Task item >> Repeat exactly, and only, the lines below starting at the line that contains "of a line -/" and ending at the line that contains "have hcode : ∀", inclusive of both.

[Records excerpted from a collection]
/-- Settles O5: the meaning of each of the six commands does not mention its ARG. -/
theorem ignoredArgChangesNothing : Obligations.IgnoredArgChangesNothing :=
  fun _ _ => ⟨rfl, rfl, rfl, rfl, rfl, rfl⟩

/-- A ready unit accepts an offered word, whatever it is (R91). -/
theorem step_of_offer (hr : s.edge.rst = false) (hb : s.busy = false) (hv : s.rspValid = false)
    (hoffer : s.edge.cmdValid = true) : step s = .next (s.atEdge.accept s.edge.cmdWord) := by
  simp [step_eq, clockEdge, State.idleEdge, hr, hb, hv, hoffer]

/-- A word in flight that is no command fails as soon as LAT has passed: it waits for no buffer read. -/
theorem step_of_illegal {d : DecodeError} (hr : s.edge.rst = false) (hb : s.busy = true)
    (hstall : s.edge.stall = false) (hd : decode s.cmdLatch = .error d) :
    step s = .next (s.atEdge.raise .illegalCommand) := by
  have hd' : decode s.atEdge.cmdLatch = .error d := by rw [State.atEdge_cmdLatch, hd]
  have hw : s.atEdge.waits s.edge = false := by rw [State.waits_of_illegal _ _ hd', hstall]
  simp [step_eq, clockEdge, completeCommand, hr, hb, hw, hd]

/-- Settles O37: any offered word is accepted, and one with an illegal OP decodes to no command. -/
theorem illegalWordFails : Obligations.IllegalWordFails :=
  fun _ => ⟨step_of_offer, fun hr hb hstall hop => step_of_illegal hr hb hstall (decode_of_illegal_op hop)⟩

end Sys2Proof.Machine
end

section
/-! ### The assembly language (R52): what the assembler makes of each line the disassembler prints -/

namespace Sys2Proof

/-- The row of R48 a command stands in, as the command of its ARG. -/
def Instr.row : Instr → Arg → Instr
  | .init _ => .init
  | .readbyte _ => .readbyte
  | .readbits _ => .readbits
  | .readflags _ => .readflags
  | .skipbyte _ => .skipbyte
  | .skipbits _ => .skipbits
  | .skiplz _ => .skiplz
  | .readcodenum _ => .readcodenum
  | .readue _ => .readue
  | .readse _ => .readse
  | .readtcodenum _ => .readtcodenum
  | .readme _ => .readme
  | .readte _ => .readte

@[simp] theorem Instr.row_arg (i : Instr) : i.row i.arg = i := by cases i <;> rfl

@[simp] theorem Instr.row_form (i : Instr) (a : Arg) : (i.row a).form = i.form := by cases i <;> rfl

/-- A form-"none" command that has a line of assembly has ARG 0. -/
theorem Instr.arg_of_wellFormed {i : Instr} (hwf : i.wellFormed = true) (hbare : i.form = .bare) : i.arg = 0 := by
  simpa [Instr.wellFormed, hbare] using hwf

end Sys2Proof

namespace Sys2Proof.Machine

/-! #### The parts of a line -/

/-- A part of a line: not empty, with no blank in it and no start of a comment. -/
def IsPart (x : List Char) : Prop := x ≠ [] ∧ ∀ c ∈ x, isBlank c = false ∧ c ≠ ';'

theorem IsPart.notBlank {x : List Char} (hx : IsPart x) : ∀ c ∈ x, isBlank c = false := fun c hc => (hx.2 c hc).1

/-- What the assembler reads of a line of one part. -/
theorem lineParts_of_part {m : List Char} (hm : IsPart m) : lineParts [] (m.takeWhile (· != ';')) = [m] := by
  rw [List.takeWhile_eq_self_iff.2 fun c hc => by simpa using (hm.2 c hc).2]
  exact lineParts_of_plain [] m hm.notBlank hm.1

/-- What the assembler reads of a line of two parts. -/
theorem lineParts_of_parts {m x : List Char} (hm : IsPart m) (hx : IsPart x) :
    lineParts [] ((m ++ ' ' :: x).takeWhile (· != ';')) = [m, x] := by
  have hcode : ∀ c ∈ m ++ ' ' :: x, (c != ';') = true := by
    intro c hc
    simp only [List.mem_append, List.mem_cons] at hc
    rcases hc with hc | rfl | hc
    · simpa using (hm.2 c hc).2
    · decide
    · simpa using (hx.2 c hc).2
  rw [List.takeWhile_eq_self_iff.2 hcode]
  exact lineParts_of_two [] m x hm.notBlank hx.notBlank hm.1 hx.1

theorem mnemonic_isPart (i : Instr) : IsPart (mnemonic i) := by
  cases i <;> simp [IsPart, mnemonic, isBlank]

theorem wordDirective_isPart : IsPart wordDirective := by
  simp [IsPart, wordDirective, isBlank]

theorem decimal_ne_nil {places : Nat} (hp : 0 < places) (n : Nat) : decimal places n ≠ [] := by
  obtain ⟨k, rfl⟩ := Nat.exists_eq_add_of_lt hp
  rw [decimal]
  split <;> simp

theorem decimal_isPart {places : Nat} (hp : 0 < places) (n : Nat) : IsPart (decimal places n) := by
  refine ⟨decimal_ne_nil hp n, fun c hc => ?_⟩
  obtain ⟨d, hd, rfl⟩ := decimal_digits places n c hc
  exact digitChar_plain (by omega)

theorem hexLiteral_isPart (places n : Nat) : IsPart ('0' :: 'x' :: hexadecimal places n) := by
  refine ⟨by simp, fun c hc => ?_⟩
  simp only [List.mem_cons] at hc
  rcases hc with rfl | rfl | hc
  · decide
  · decide
  · obtain ⟨d, hd, rfl⟩ := hexadecimal_digits places n c hc
    exact digitChar_plain hd

/-! #### Literals -/

theorem literalValue_decimal {places n : Nat} (hp : 0 < places) (hn : n < 10 ^ places) :
    literalValue (decimal places n) = some n := by
  have hx : 'x' ∉ decimal places n := by
    intro hx
    obtain ⟨d, hd, hdx⟩ := decimal_digits places n 'x' hx
    interval_cases d <;> simp [digitChar, hexDigits] at hdx
  rw [← digitsValue_decimal places n hn hp]
  unfold literalValue
  split
  case h_1 hnil => exact absurd hnil (decimal_ne_nil hp n)
  case h_2 hhex => simp [hhex] at hx
  case h_3 _ _ _ hcons => rw [hcons]

theorem literalValue_hexadecimal (k n : Nat) :
    literalValue ('0' :: 'x' :: hexadecimal (k + 1) n) = some (n % 16 ^ (k + 1)) := by
  rw [← digitsValue_hexadecimal]
  cases h : hexadecimal (k + 1) n with
  | nil => simp [hexadecimal] at h
  | cons c cs => rfl

theorem literalBelow_of_lt {limit v : Nat} {x : List Char} (hx : literalValue x = some v) (hv : v < limit) :
    literalBelow limit x = .ok v := by
  simp [literalBelow, hx, hv]

theorem literalBelow_of_le {limit v : Nat} {x : List Char} (hx : literalValue x = some v) (hv : limit ≤ v) :
    literalBelow limit x = .error .operandRange := by
  simp [literalBelow, hx, Nat.not_lt.2 hv]

/-! #### Lines -/

/-- The mnemonics of R48 are thirteen different ones. -/
theorem findCommand_mnemonic (i : Instr) : findCommand (mnemonic i) = some i.row := by
  cases i <;> rfl

theorem mnemonic_ne_wordDirective (i : Instr) : mnemonic i ≠ wordDirective := by
  cases i <;> simp [mnemonic, wordDirective]

/-- A mnemonic alone is a line of a form-"none" command, with ARG 0, and of no other. -/
theorem assembleLine_mnemonic (i : Instr) : assembleLine (mnemonic i) =
    if i.form = .bare then .ok (encode (i.row 0)) else .error .missingOperand := by
  simp [assembleLine, lineParts_of_part (mnemonic_isPart i), mnemonic_ne_wordDirective, findCommand_mnemonic]

/-- A mnemonic and an operand are a line of a command with an operand form, and of no other. -/
theorem assembleLine_mnemonic_operand (i : Instr) {x : List Char} (hx : IsPart x) :
    assembleLine (mnemonic i ++ ' ' :: x) =
      if i.form = .bare then .error .unexpectedOperand
      else (literalBelow (2 ^ 24) x).map fun v => encode (i.row (BitVec.ofNat 24 v)) := by
  simp [assembleLine, lineParts_of_parts (mnemonic_isPart i) hx, mnemonic_ne_wordDirective, findCommand_mnemonic]

theorem assembleLine_word {x : List Char} (hx : IsPart x) :
    assembleLine (wordDirective ++ ' ' :: x) = (literalBelow (2 ^ 32) x).map (BitVec.ofNat 32) := by
  simp [assembleLine, lineParts_of_parts wordDirective_isPart hx]

/-- The eight digits of a `.word` line hold the whole word. -/
theorem assembleLine_wordLine (w : Word) : assembleLine (wordLine w) = .ok w := by
  have hw : w.toNat < 2 ^ 32 := w.isLt
  have hval : literalValue ('0' :: 'x' :: hexadecimal 8 w.toNat) = some w.toNat := by
    rw [literalValue_hexadecimal, Nat.mod_eq_of_lt (by omega)]
  rw [wordLine, assembleLine_word (hexLiteral_isPart 8 _), literalBelow_of_lt hval hw]
  simp [Except.map]

theorem assembleLine_commandLine {i : Instr} (hwf : i.wellFormed = true) :
    assembleLine (commandLine i) = .ok (encode i) := by
  by_cases hbare : i.form = .bare
  · have hrow : i.row 0 = i := by rw [← Instr.arg_of_wellFormed hwf hbare, Instr.row_arg]
    rw [commandLine, if_pos hbare, assembleLine_mnemonic, if_pos hbare, hrow]
  · have harg : i.arg.toNat < 2 ^ 24 := i.arg.isLt
    have hval := literalValue_decimal (places := 8) (by omega) (show i.arg.toNat < 10 ^ 8 by omega)
    rw [commandLine, if_neg hbare, assembleLine_mnemonic_operand i (decimal_isPart (by omega) _), if_neg hbare,
      literalBelow_of_lt hval harg]
    simp [Except.map]

/-- Settles O6: a word is printed as a `.word` line or as the line of the command it decodes to, and no bit of a legal
word is lost in decoding. -/
theorem assembleOfDisassembleIsTheWord : Obligations.AssembleOfDisassembleIsTheWord := by
  intro w
  cases hd : decode w with
  | error e => simp only [disassemble, hd, assembleLine_wordLine]
  | ok i =>
    cases hwf : i.wellFormed with
    | false => simp [disassemble, hd, hwf, assembleLine_wordLine]
    | true => simp [disassemble, hd, hwf, assembleLine_commandLine, encode_of_decode hd]

/-- Settles O7: a command's line assembles to its word, and each listed error is a branch of a line of one or two
parts. -/
theorem assemblerEmitsTheEncoding : Obligations.AssemblerEmitsTheEncoding := by
  refine ⟨fun i => assembleLine_commandLine, fun i hform => ?_, fun i n _ hbare => ?_, fun i n hlow hhigh hform => ?_⟩
  · rw [assembleLine_mnemonic, if_neg hform]
  · rw [assembleLine_mnemonic_operand i (decimal_isPart (by omega) n), if_pos hbare]
  · have hval := literalValue_decimal (by omega) hhigh
    rw [assembleLine_mnemonic_operand i (decimal_isPart (by omega) n), if_neg hform, literalBelow_of_le hval hlow]
    rfl

end Sys2Proof.Machine
end

section
/-! ### What the Bit Cursor commands answer, check by check (40_bit_cursor.md R56 to R65) -/

namespace Sys2Proof.Machine

variable (s : State)

theorem exec_readbyte_eq (a : Arg) : exec (.readbyte a) s =
    if s.len.toNat ≤ s.bitpos.toNat / 8 then .next (s.raise .endOfStream)
    else .next (s.advance (s.bitpos.toNat + 8) (zext64 (s.buf (s.bitpos.toNat / 8)).toNat)) := by
  rcases execReadbyte_cases s a with ⟨hend, h⟩ | ⟨hbyte, h⟩
  · rw [if_pos hend]; exact h
  · rw [if_neg (by omega)]; exact h

theorem exec_readbits_eq (n : Arg) : exec (.readbits n) s =
    if n.toNat = 0 ∨ 32 < n.toNat then .next (s.raise .invalidArgument)
    else if 8 * s.len.toNat < s.bitpos.toNat + n.toNat then .next (s.raise .endOfStream)
    else .next (s.advance (s.bitpos.toNat + n.toNat) (zext64 (s.bits s.bitpos.toNat n.toNat))) := by
  rcases execReadbits_cases s n with ⟨hw, h⟩ | ⟨h1, h32, hend, h⟩ | ⟨h1, h32, hfit, h⟩
  · rw [if_pos hw]; exact h
  · rw [if_neg (by omega), if_pos hend]; exact h
  · rw [if_neg (by omega), if_neg (by omega)]; exact h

Result >>
/-! #### The parts of a line -/

/-- A part of a line: not empty, with no blank in it and no start of a comment. -/
def IsPart (x : List Char) : Prop := x ≠ [] ∧ ∀ c ∈ x, isBlank c = false ∧ c ≠ ';'

theorem IsPart.notBlank {x : List Char} (hx : IsPart x) : ∀ c ∈ x, isBlank c = false := fun c hc => (hx.2 c hc).1

/-- What the assembler reads of a line of one part. -/
theorem lineParts_of_part {m : List Char} (hm : IsPart m) : lineParts [] (m.takeWhile (· != ';')) = [m] := by
  rw [List.takeWhile_eq_self_iff.2 fun c hc => by simpa using (hm.2 c hc).2]
  exact lineParts_of_plain [] m hm.notBlank hm.1

/-- What the assembler reads of a line of two parts. -/
theorem lineParts_of_parts {m x : List Char} (hm : IsPart m) (hx : IsPart x) :
    lineParts [] ((m ++ ' ' :: x).takeWhile (· != ';')) = [m, x] := by
  have hcode : ∀ c ∈ m ++ ' ' :: x, (c != ';') = true := by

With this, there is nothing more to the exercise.